Data Block Start
-- ==== Sys2Proof/Machine/State.lean ====
section
/-! DEFINITION. The state of the block (10_state.md section 1), the records it emits (R26), the results of its
operations (R29, 60_exceptions.md R200), the reasons a step can stop, and the state after reset (R31). -/

namespace Sys2Proof.Machine

/-- `PHASE`, the only sequencing state (10_state.md R28). -/
inductive Phase where
  /-- Between operations. -/
  | idle
  /-- The extraction loop of a PUSH is running. -/
  | extract
deriving DecidableEq, Repr

/-- A frame record (10_state.md R26). The start and end markers are not kept. -/
structure FrameRecord where
  target : Byte
  sender : Byte
  length : Byte
  payload : List Byte
  checksum : Word16
deriving DecidableEq, Repr

/-- The `field` info of `InvalidAddress` (60_exceptions.md R201). -/
inductive AddressField where
  | target
  | sender
deriving DecidableEq, Repr

/-- An error result with the info it records (60_exceptions.md R200). -/
inductive ErrorResult where
  /-- ENCODE: target outside 1..127, or sender not 0 (R201). -/
  | invalidAddress (field : AddressField) (value : Int)
  /-- ENCODE: more than 255 payload bytes (R202). -/
  | payloadTooLong (length : Nat)
  /-- VALIDATE: empty, or the first byte is not the start marker (R203). -/
  | noStartMarker (first : Option Byte)
  /-- VALIDATE: fewer than 7 bytes (R203); `got` is the info `have`. -/
  | tooShort (got : Nat)
  /-- VALIDATE: fewer than L + 7 bytes (R203); `got` is the info `have`. -/
  | truncated (need got : Nat)
  /-- VALIDATE: the byte at offset L + 6 is not the end marker (R204). -/
  | framingError (offset : Nat) (value : Byte)
  /-- VALIDATE: the end marker is right, the checksum is not (R205). -/
  | checksumMismatch (transmitted computed : Word16)
deriving DecidableEq, Repr

/-- What an operation's `ok` carries (30_encoding.md section 2). -/
inductive Value where
  /-- PUSH and RESET: `ok()`. -/
  | unit
  /-- ENCODE: the wire frame's bytes. -/
  | wire (bytes : List Byte)
  /-- VALIDATE: the frame record. -/
  | record (frame : FrameRecord)
  /-- CRC: the 16-bit value. -/
  | crc (v : Word16)
  /-- READ_STATUS: the 32-bit count. -/
  | count (v : Word32)
deriving DecidableEq, Repr

/-- The outcome of a completed operation (10_state.md R29). -/
inductive Response where
  | ok (v : Value)
  | error (e : ErrorResult)
deriving DecidableEq, Repr

/-- The state: the six elements of 10_state.md section 1, and the model's own two fields for the host's side of the
ports (10_state.md R35): the pending requests and the last response. -/
structure State where
  /-- `RXBUF`: received bytes not yet consumed, in arrival order (R20). -/
  rxbuf : List Byte
  /-- `FRAMES_RX`: validated frames (R22). -/
  framesRx : Counter
  /-- `BYTES_RX`: bytes accepted by PUSH (R22). -/
  bytesRx : Counter
  /-- `CRC_FAIL`: candidates discarded for a checksum mismatch (R22). -/
  crcFail : Counter
  /-- `FRAME_OUT`: the records emitted, oldest first (R25). -/
  frameOut : List FrameRecord
  /-- `PHASE` (R28). -/
  phase : Phase
  /-- MODEL'S OWN: the requests the host has issued and the block has not taken, oldest first (log entry 3). -/
  requests : List Request
  /-- MODEL'S OWN: the result of the last completed operation (log entry 4). -/
  response : Option Response
deriving DecidableEq, Repr

/-- The block has no fault: no condition stops it (60_exceptions.md R210). -/
inductive Fault where
deriving DecidableEq, Repr

/-- Why a request has no meaning (60_exceptions.md R207): no code, no result, no state change. Every refusal is safe:
it can only make a claim unprovable. -/
inductive Refusal where
  /-- Raised by exec for an instruction that has no meaning yet. Safe. -/
  | notModelled (mnemonic : String)
  /-- Raised by step for op codes 0x00 and 0x07 to 0xFF (30_encoding.md R76). Safe. -/
  | reservedOpcode (op : Byte)
  /-- Raised by step, and by the assembler layer, for an operand of another shape (30_encoding.md R77). Safe. -/
  | malformedOperand (op : Byte)
  /-- Raised by READ_STATUS for an index of 3 or more (42_control.md R171). Safe. -/
  | reservedStatusIndex (index : Nat)
  /-- Raised by PUSH, RESET and step for a request made while PHASE is EXTRACT (41_decoder.md R139). Safe. -/
  | overlappingRequest
  /-- Raised by the assembler layer for the use of an unbound name (30_encoding.md R80). Safe. -/
  | unboundName (name : String)
deriving DecidableEq, Repr

/-- The outcome of a step or of a meaning. -/
abbrev Outcome := Host.Outcome State Fault Refusal

/-- The state of a new instance (10_state.md R31, 70_reset_and_hazards.md R230). The last two fields are the model's
own (log entries 3 and 4). -/
def State.reset : State :=
  { rxbuf := [], framesRx := 0, bytesRx := 0, crcFail := 0, frameOut := [], phase := .idle
    requests := [], response := none }

end Sys2Proof.Machine
end

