-- ==== Sys2Proof/Machine/Codec.lean ====
section
/-! DEFINITION. The stateless frame codec (40_codec.md): CRC, ENCODE, VALIDATE. Each takes the CRC parameters as an
argument (92_eei_decisions.md D3); the meanings that exec calls apply them to this machine's. No codec operation reads
or writes a state element (10_state.md R32). -/

namespace Sys2Proof.Machine

/-- The interior of a frame, wire offsets 1 to 3+L: target, sender, length, payload (30_encoding.md R60, R67). -/
def frameInterior (target sender : Byte) (payload : List Byte) : List Byte :=
  [target, sender, BitVec.ofNat 8 payload.length] ++ payload

/-- The wire frame with a given checksum (30_encoding.md R60): start marker, interior, checksum big-endian
(20_memory.md R42), end marker. -/
def wireBytes (target sender : Byte) (payload : List Byte) (checksum : Word16) : List Byte :=
  [START] ++ frameInterior target sender payload ++ [hi8 checksum, lo8 checksum] ++ [ENDM]

/-- The wire frame of target, sender and payload (30_encoding.md R60). -/
def wireFrame (p : CrcParams) (target sender : Byte) (payload : List Byte) : List Byte :=
  wireBytes target sender payload (crc16 p (frameInterior target sender payload))

/-- `ENCODE(target, sender, payload)` (40_codec.md R110), with the checks in the order of R114. -/
def encodeFrame (p : CrcParams) (target sender : Int) (payload : List Byte) : Except ErrorResult (List Byte) :=
  if ¬ (TARGET_MIN ≤ target ∧ target ≤ TARGET_MAX) then .error (.invalidAddress .target target)
  else if sender ≠ SENDER_ID then .error (.invalidAddress .sender sender)
  else if payload.length > LEN_MAX then .error (.payloadTooLong payload.length)
  else .ok (wireFrame p (BitVec.ofInt 8 target) (BitVec.ofInt 8 sender) payload)

/-- The length field L of a candidate, the byte at offset 3 (30_encoding.md R63, R69). -/
def lengthField (cand : List Byte) : Nat := (byteAt cand 3).toNat

/-- The transmitted checksum of a candidate with length field L (20_memory.md R42). -/
def transmitted (cand : List Byte) (len : Nat) : Word16 := u16 (byteAt cand (len + 4)) (byteAt cand (len + 5))

/-- The checksum recomputed over offsets 1 to 3+L (40_codec.md R115, R120). -/
def computed (p : CrcParams) (cand : List Byte) (len : Nat) : Word16 := crc16 p (slice cand 1 (len + 3))

/-- The frame record of an accepted candidate (30_encoding.md R70). -/
def recordOf (cand : List Byte) (len : Nat) : FrameRecord :=
  { target := byteAt cand 1, sender := byteAt cand 2, length := byteAt cand 3
    payload := slice cand 4 len, checksum := transmitted cand len }

/-- `VALIDATE(cand)` (40_codec.md R120), with the checks in the order of R121 and R123. -/
def validateFrame (p : CrcParams) (cand : List Byte) : Except ErrorResult FrameRecord :=
  if cand.head? ≠ some START then .error (.noStartMarker cand.head?)
  else if cand.length < MIN_FRAME then .error (.tooShort cand.length)
  else
    let len := lengthField cand
    if cand.length < len + OVERHEAD then .error (.truncated (len + OVERHEAD) cand.length)
    else if byteAt cand (len + 6) ≠ ENDM then .error (.framingError (len + 6) (byteAt cand (len + 6)))
    else if transmitted cand len ≠ computed p cand len then
      .error (.checksumMismatch (transmitted cand len) (computed p cand len))
    else .ok (recordOf cand len)

/-- ENCODE under given CRC parameters (40_codec.md R110). -/
def encodeWith (p : CrcParams) (target sender : Int) (payload : List Byte) (s : State) : Outcome :=
  .next (s.answer ((encodeFrame p target sender payload).map .wire))

/-- VALIDATE under given CRC parameters (40_codec.md R120). -/
def validateWith (p : CrcParams) (cand : List Byte) (s : State) : Outcome :=
  .next (s.answer ((validateFrame p cand).map .record))

/-- CRC under given CRC parameters (40_codec.md R102). -/
def crcWith (p : CrcParams) (data : List Byte) (s : State) : Outcome :=
  .next (s.respond (.crc (crc16 p data)))

/-- ENCODE, op code 0x01 (40_codec.md R110). -/
def execEncode (target sender : Int) (payload : List Byte) (s : State) : Outcome :=
  encodeWith Config.crc target sender payload s

/-- VALIDATE, op code 0x02 (40_codec.md R120). -/
def execValidate (cand : List Byte) (s : State) : Outcome := validateWith Config.crc cand s

/-- CRC, op code 0x03 (40_codec.md R102). -/
def execCrc (data : List Byte) (s : State) : Outcome := crcWith Config.crc data s

end Sys2Proof.Machine
end

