-- ==== Sys2Proof/Machine/Stream.lean ====
section
/-! DEFINITION. The stream decoder (41_decoder.md): the extraction step (R132), the extraction loop (R131) and PUSH
(R130), each with the CRC parameters as an argument; and the meaning of PUSH that exec calls. -/

namespace Sys2Proof.Machine

/-- What an extraction step returns (41_decoder.md R131): `STOP`, or `CONTINUE`. -/
inductive Signal where
  | stop
  | again
deriving DecidableEq, Repr

/-- Step 1, resynchronisation (41_decoder.md R132): drop leading bytes until the first is the start marker or none is
left. -/
def resync : List Byte → List Byte
  | [] => []
  | b :: bs => if b = START then b :: bs else resync bs

/-- EXTRACT_STEP (41_decoder.md R132). `buf` is what step 1 leaves of RXBUF, the two length checks are steps 2 and 3,
the rest is step 4: framing error (R136), checksum error (R133), valid frame (R134: remove, count, emit, in that
order). -/
def extractStepWith (p : CrcParams) (s : State) : Signal × State :=
  let buf := resync s.rxbuf
  let len := lengthField buf
  let s1 := { s with rxbuf := buf }
  if buf.length < MIN_FRAME then (.stop, s1)
  else if buf.length < len + OVERHEAD then (.stop, s1)
  else
    let cand := buf.take (len + OVERHEAD)
    if byteAt cand (len + 6) ≠ ENDM then (.again, s1.dropRx 1)
    else if transmitted cand len ≠ computed p cand len then (.again, (s1.dropRx (len + OVERHEAD)).countCrcFail)
    else (.again, ((s1.dropRx (len + OVERHEAD)).countFrame).emit (recordOf cand len))

/-- The extraction loop (41_decoder.md R131), bounded by a number of steps: it ends with `stop` at the first step that
returns STOP, and with `again` if the bound is used up first. A buffer of n bytes needs at most n + 1 steps (R140), so
PUSH never uses its bound up (log entry 2). -/
def extractLoopWith (p : CrcParams) : Nat → State → Signal × State
  | 0, s => (.again, s)
  | n + 1, s =>
    match extractStepWith p s with
    | (.stop, t) => (.stop, t)
    | (.again, t) => extractLoopWith p n t

/-- The start of a PUSH (41_decoder.md R130): append the whole chunk, count its bytes, enter EXTRACT. -/
def beginPush (chunk : List Byte) (s : State) : State :=
  ((s.appendRx chunk).countBytes chunk.length).setPhase .extract

/-- The end of a PUSH (41_decoder.md R130): leave EXTRACT, result `ok()`. -/
def endPush (s : State) : State := (s.setPhase .idle).respond .unit

/-- One transition of a running PUSH (41_decoder.md R131): an extraction step, and the end of the PUSH when it
returns STOP. -/
def extractTransitionWith (p : CrcParams) (s : State) : State :=
  match extractStepWith p s with
  | (.stop, t) => endPush t
  | (.again, t) => t

/-- PUSH(chunk) from IDLE (41_decoder.md R130). -/
def runPushWith (p : CrcParams) (chunk : List Byte) (s : State) : State :=
  let b := beginPush chunk s
  endPush (extractLoopWith p (b.rxbuf.length + 1) b).2

/-- PUSH under given CRC parameters (41_decoder.md R130); a PUSH that overlaps a running PUSH is refused (R139). -/
def pushWith (p : CrcParams) (chunk : List Byte) (s : State) : Outcome :=
  match s.phase with
  | .idle => .next (runPushWith p chunk s)
  | .extract => .refused .overlappingRequest

/-- PUSH, op code 0x04 (41_decoder.md R130). -/
def execPush (chunk : List Byte) (s : State) : Outcome := pushWith Config.crc chunk s

end Sys2Proof.Machine
end

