-- ==== Sys2Proof/Machine/Step.lean ====
section
/-! DEFINITION. One step of the block, and the placing of an opcode-table word as its next request. -/

namespace Sys2Proof.Machine

/-- One step: the block takes its next request and runs it (00_scope.md R5), under this machine's CRC parameters. -/
def step (s : State) : Host.Outcome State Fault Refusal := serveWith Config.crc exec s

/-- The host issues, as the next request, the one an opcode-table word stands for (log entry 7). It is run when PHASE is
IDLE; while a PUSH runs the step refuses it (41_decoder.md R139, log entry 5). -/
def State.withFetchWord (s : State) (nbits w : Nat) : State := s.issue (requestOfTableWord nbits w)

end Sys2Proof.Machine
end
Data Block End
◆ Exercise brief
From the records above, give again exactly the lines running from the line with "inductive Refusal where" to the line with "R80). Safe. -/", inclusive.

◆ The answer
inductive Refusal where
  /-- Raised by exec for an instruction that has no meaning yet. Safe. -/
  | notModelled (mnemonic : String)
  /-- Raised by step for op codes 0x00 and 0x07 to 0xFF (30_encoding.md R76). Safe. -/
  | reservedOpcode (op : Byte)
  /-- Raised by step, and by the assembler layer, for an operand of another shape (30_encoding.md R77). Safe. -/
  | malformedOperand (op : Byte)
  /-- Raised by READ_STATUS for an index of 3 or more (42_control.md R171). Safe. -/
  | reservedStatusIndex (index : Nat)
  /-- Raised by PUSH, RESET and step for a request made while PHASE is EXTRACT (41_decoder.md R139). Safe. -/
  | overlappingRequest
  /-- Raised by the assembler layer for the use of an unbound name (30_encoding.md R80). Safe. -/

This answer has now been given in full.